What is interesting is that in the atheistic Czech Republic was heard an opinion that meets with a response mainly in countries that find it difficult to harmonize their modernity with a strong religious tradition (Turkey, the USA). The belief in God – the creator and the findings of modern science are hard to put together for many people, and the most primitive solution to the dilemma rests in simply throwing one of the possibilities away as invalid. That’s what narrow-minded positivist scientists did for a long time and what creationists and intelligent design advocates do in an even more bizarre way. For a realistic person – whether a believer or atheist – all those would-be scientific attempts at denying darwinism and proving that Adam and Eve lived together in paradise side by side with rhinoceros and flamingos are basically funny and unbelievably complicated. What only makes the smile freeze is attempts to promote them into education plans like it happened in the USA.

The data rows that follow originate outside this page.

-- ==== Sys2Proof/Word.lean ====
section
/-! DEFINITION. The command word of the two command ports (30_encoding.md R81): 64 bits, bit 0 the least significant (00_scope.md R12). -/

namespace Sys2Proof

/-- A command word, and the width of a response's data (30_encoding.md R80, R81). -/
abbrev Word := BitVec 64

end Sys2Proof
end

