-- ==== Sys2Proof/Machine/Operands.lean ====
section
/-! DEFINITION. The operands of the commands: the size, symbol, handle, index and register-number spaces and their range checks
(30_encoding.md R91; 20_memory.md R50 to R53), and the register map (10_state.md R39). -/

namespace Sys2Proof.Machine

/-- Which snapshot slot a handle names: the slot, when it exists and its `valid` bit is set (20_memory.md R52). -/
def encSlotOf (c : Config) (e : Enc) (h : Nat) : Option EncSlot :=
  if c.nsnap ≤ h then none
  else match e.slots[h]? with
    | some slot => if slot.valid then some slot else none
    | none => none

/-- Which snapshot slot a handle names: the slot, when it exists and its `valid` bit is set (20_memory.md R52). -/
def decSlotOf (c : Config) (d : Dec) (h : Nat) : Option DecSlot :=
  if c.nsnap ≤ h then none
  else match d.slots[h]? with
    | some slot => if slot.valid then some slot else none
    | none => none

/-- The least handle whose `valid` bit is clear (42_encoder.md R165). -/
def encFreeHandle (c : Config) (e : Enc) : Option Nat := (e.slots.take c.nsnap).findIdx? (fun slot => !slot.valid)

/-- The least handle whose `valid` bit is clear (43_decoder.md R193). -/
def decFreeHandle (c : Config) (d : Dec) : Option Nat := (d.slots.take c.nsnap).findIdx? (fun slot => !slot.valid)

/-- SNAP_VALID: bit `h` is the `valid` bit of slot `h`, the bits at and above NSNAP 0 (10_state.md R39). -/
def validMask : List Bool → Nat
  | [] => 0
  | v :: vs => v.toNat + 2 * validMask vs

/-- The size checks INIT and EXPAND share (42_encoder.md R160, R161): at or above `MAX_TOTAL` is InvalidArgument, above NMAX is
OutOfMemory, the first checked first. -/
def sizeCheck (c : Config) (n : Nat) : Option Status :=
  if c.maxTotal ≤ n then some .invalidArgument
  else if c.nmax < n then some .outOfMemory
  else none

/-- The checks of INIT in order: `n = 0`, no collaborator bound, the size (42_encoder.md R160; 43_decoder.md R190). -/
def initCheck (c : Config) (bound : Bool) (n : Nat) : Option Status :=
  if n = 0 then some .invalidArgument
  else if !bound then some .invalidArgument
  else sizeCheck c n

/-- The checks of EXPAND in order (42_encoder.md R161; 43_decoder.md R191). -/
def expandCheck (c : Config) (m : Model) (n2 : Nat) : Option Status :=
  if n2 ≤ m.n then some .invalidArgument else sizeCheck c n2

/-- The register map of ENC (10_state.md R39, 42_encoder.md R169): width and value of register `reg`, if it is one. -/
def encRegister (c : Config) (e : Enc) (reg : Nat) : Option (Nat × Nat) :=
  match reg with
  | 0 => some (2, e.mode.number)
  | 1 => some (32, e.model.n)
  | 2 => some (c.w, e.low)
  | 3 => some (c.w, e.high)
  | 4 => some (c.r, e.underflow)
  | 6 => some (c.w + 1, e.tmpRange)
  | 7 => some (c.w, e.model.total)
  | 8 => some (c.nsnap, validMask ((e.slots.take c.nsnap).map (·.valid)))
  | 9 => some (6, c.w)
  | 10 => some (7, c.r)
  | 11 => some (32, c.nmax)
  | 12 => some (7, c.nsnap)
  | _ => none

/-- The register map of DEC (10_state.md R39, 43_decoder.md R197): width and value of register `reg`, if it is one. -/
def decRegister (c : Config) (d : Dec) (reg : Nat) : Option (Nat × Nat) :=
  match reg with
  | 0 => some (2, d.mode.number)
  | 1 => some (32, d.model.n)
  | 2 => some (c.w, d.low)
  | 3 => some (c.w, d.high)
  | 5 => some (c.w, d.code)
  | 6 => some (c.w + 1, d.tmpRange)
  | 7 => some (c.w, d.model.total)
  | 8 => some (c.nsnap, validMask ((d.slots.take c.nsnap).map (·.valid)))
  | 9 => some (6, c.w)
  | 10 => some (7, c.r)
  | 11 => some (32, c.nmax)
  | 12 => some (7, c.nsnap)
  | _ => none

/-- The registers that hold no value in mode FAULT: LOW, HIGH, UNDERFLOW, CODE, TMP_RANGE, TOTAL (10_state.md R40, R46). -/
def isDatapathRegister (reg : Nat) : Bool := decide (2 ≤ reg ∧ reg ≤ 7)

end Sys2Proof.Machine
end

That’s not the case of our country, so we can afford to laugh heartily at Hájek’s words and to watch him offering his religious belief, which has not yet grown up from the teenage period of a black-and-white division of the world, to the service of a traditional trench warfare of his boss and presenting darwinism as a marxist and leftist fallacy.

Local natural scientists are not yet used to imports of creationist nonsense, so the denying of Darwin by the President’s man made them angry. It’s understandable, but these emotions make one realize how easily the Castle think tank gets away with another, much more dangerous fallacy – denying of global warming. After all, when presented by Václav Klaus, it’s not a fallacy at all, but rather a sophisticated destructive strategy for handling the power. Czech scientists, including climatologists, reject it from time to time at press conferences, but that is not enough. A more vigorous and intensive campaign involving open letters, petitions, and distancing themselves at international forums could be useful.